3. Expression of the antigens in dendritic cells, maturation and co culture with T-cells.
To ensure that the vaccine works as expected it is necessary to assess the immune response that it can stimulate. The vaccine should first, reach the dendritic cells, trigger the recruitment of the dendritic cell population, and instigate its proper uptake. Then the delivery system should ensure the correct maturation of the dendritic cells, for subsequent presentation of the antigen on the MHC I complex. Finally, the dendritic cells should be able to activate the T cells. In order to validate the immune activation scheme, we aim to culture dendritic cells in-vitro and present them with the intended antigen using the encapsulin-based vaccine, for characterization of dendritic cell response. Furthermore, co-culture of dendritic cells and T cells can explore the full potential of our approach to target the tumor, through exploring T-cell response.
4. Detection of Relapse
Tumor cells release fragments of their DNA in the blood as circulating tumour DNA (ctDNA) when they undergo certain processes, for example during the death of tumour cells. These ctDNA fragments carry specific information of the tumour cell which makes them a highly valuable biomarker that can enable us to track the response of the cancer to therapies, as well as aiding the prediction of cancer metastasis and recurrence. Another advantage that ctDNA as a biomarker holds is that it is minimally invasive and will allow monitoring of the tumour after treatment (for example after surgery or vaccine therapy) without the need of invasive biopsies.

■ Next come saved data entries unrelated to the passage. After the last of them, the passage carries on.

-- ==== Sys2Proof/Machine/Track.lean ====
section
/-! DEFINITION. Track ports: flits and their CRC (R120, R121), receiving, replay and link failure (R122, R123), sending and
the occupancy counters (R126, R140), XSEND (R324). -/

namespace Sys2Proof

/-! ### Flits (Table 6.2) -/

/-- A flit with every flag clear and no payload. -/
def Flit.blank : Flit :=
  { seq := 0, tag := 0, first := false, last := false, idle := false, ctrl := false, hole := false, reinj := false, replay := false
    len := 0, offset := 0, late := 0, shbytes := 0, crc := 0, ticklo := 0, payload := [] }

/-- Header word 1. -/
def Flit.w1 (f : Flit) : Nat :=
  let b := fun (x : Bool) (i : Nat) => if x then 2 ^ i else 0
  b f.first 63 + b f.last 62 + b f.idle 61 + b f.ctrl 60 + b f.hole 59 + b f.reinj 58 + b f.replay 57 + f.len.toNat * 2 ^ 40
    + f.offset.toNat

/-- Header bytes 0 to 27. -/
def Flit.header (f : Flit) : List Byte :=
  toBytes 8 (f.seq.toNat * 2 ^ 32 + f.tag.toNat) ++ toBytes 8 f.w1 ++ toBytes 8 (f.late.toNat * 2 ^ 40 + f.shbytes.toNat)
    ++ toBytes 4 f.ticklo.toNat

/-- The 480 payload bytes: those beyond the payload are zero. -/
def Flit.body (f : Flit) : List Byte := (f.payload ++ List.replicate 480 0).take 480

/-- The CRC that the flit should carry (R121). -/
def Flit.goodCrc (f : Flit) : BitVec 32 := BitVec.ofNat 32 (crc32c (f.header ++ f.body))

/-- The flit as it leaves: TICKLO and CRC set. -/
def Flit.stamp (f : Flit) (tick : Nat) : Flit :=
  let f := { f with ticklo := BitVec.ofNat 32 tick }
  { f with crc := f.goodCrc }

/-- An IDLE flit. -/
def Flit.idleOne : Flit := { Flit.blank with idle := true }
/-- A HOLE flit. -/
def Flit.holeOne : Flit := { Flit.blank with hole := true }
/-- A CTRL flit (R123): its code, and the sequence number in payload bytes 8 to 11. Table 6.2 gives LEN for payloads only: the model sends 12
here and 0 in IDLE and HOLE flits (DESIGN CHOICE, entry 108). -/
def Flit.ctrlOne (code : Nat) (seq : BitVec 32) : Flit :=
  { Flit.blank with ctrl := true, len := 12, payload := BitVec.ofNat 8 code :: List.replicate 7 0 ++ toBytes 4 seq.toNat }
/-- Does a flit carry a shard's bytes? -/
def Flit.isShard (f : Flit) : Bool := f.tag != 0

end Sys2Proof

namespace Sys2Proof.Machine

/-! ### Ports -/

/-- The port of a die: upstream or downstream. -/
def Die.port (d : Die) (up : Bool) : Port := if up then d.up else d.down
/-- Replace a port. -/
def Die.setPort (d : Die) (up : Bool) (p : Port) : Die := if up then { d with up := p } else { d with down := p }
/-- A flit waits in a port. -/
def Port.push (p : Port) (f : Flit) : Port := { p with queue := p.queue ++ [(f, none)] }

/-- A port declares its link failed (R122, R141): LFAIL is set, and the die requests a ring stall. -/
def State.failLink (s : State) (k : DieKey) (up : Bool) : State :=
  let d := s.getDie k
  let d := { (d.setPort up { d.port up with failed := true }) with rtrk := d.rtrk ||| 1 }
  (s.setDie d).requestStall k

/-! ### Receiving -/

/-- The die whose upstream port is joined to the downstream port of a die (R324). -/
def State.downDie (s : State) (k : DieKey) : Option DieKey := (s.dies.find? (fun e => s.upDie e.1 == some k)).map (·.1)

We aim to investigate the use of ctDNA as a biomarker for gene specific and personalized mutations as well as personalized chromosomal rearrangements that are detected by applying bioinformatic pipelines that we will test using digital PCR (dPCR) and deep-sequencing based methods, such as droplet dPCR and Cancer Personalized Profiling by Deep Sequencing (CAPP-Seq). We also will investigate the possibility of coupling the use of ctDNA as a biomarker with other potential biomarkers such as microRNA.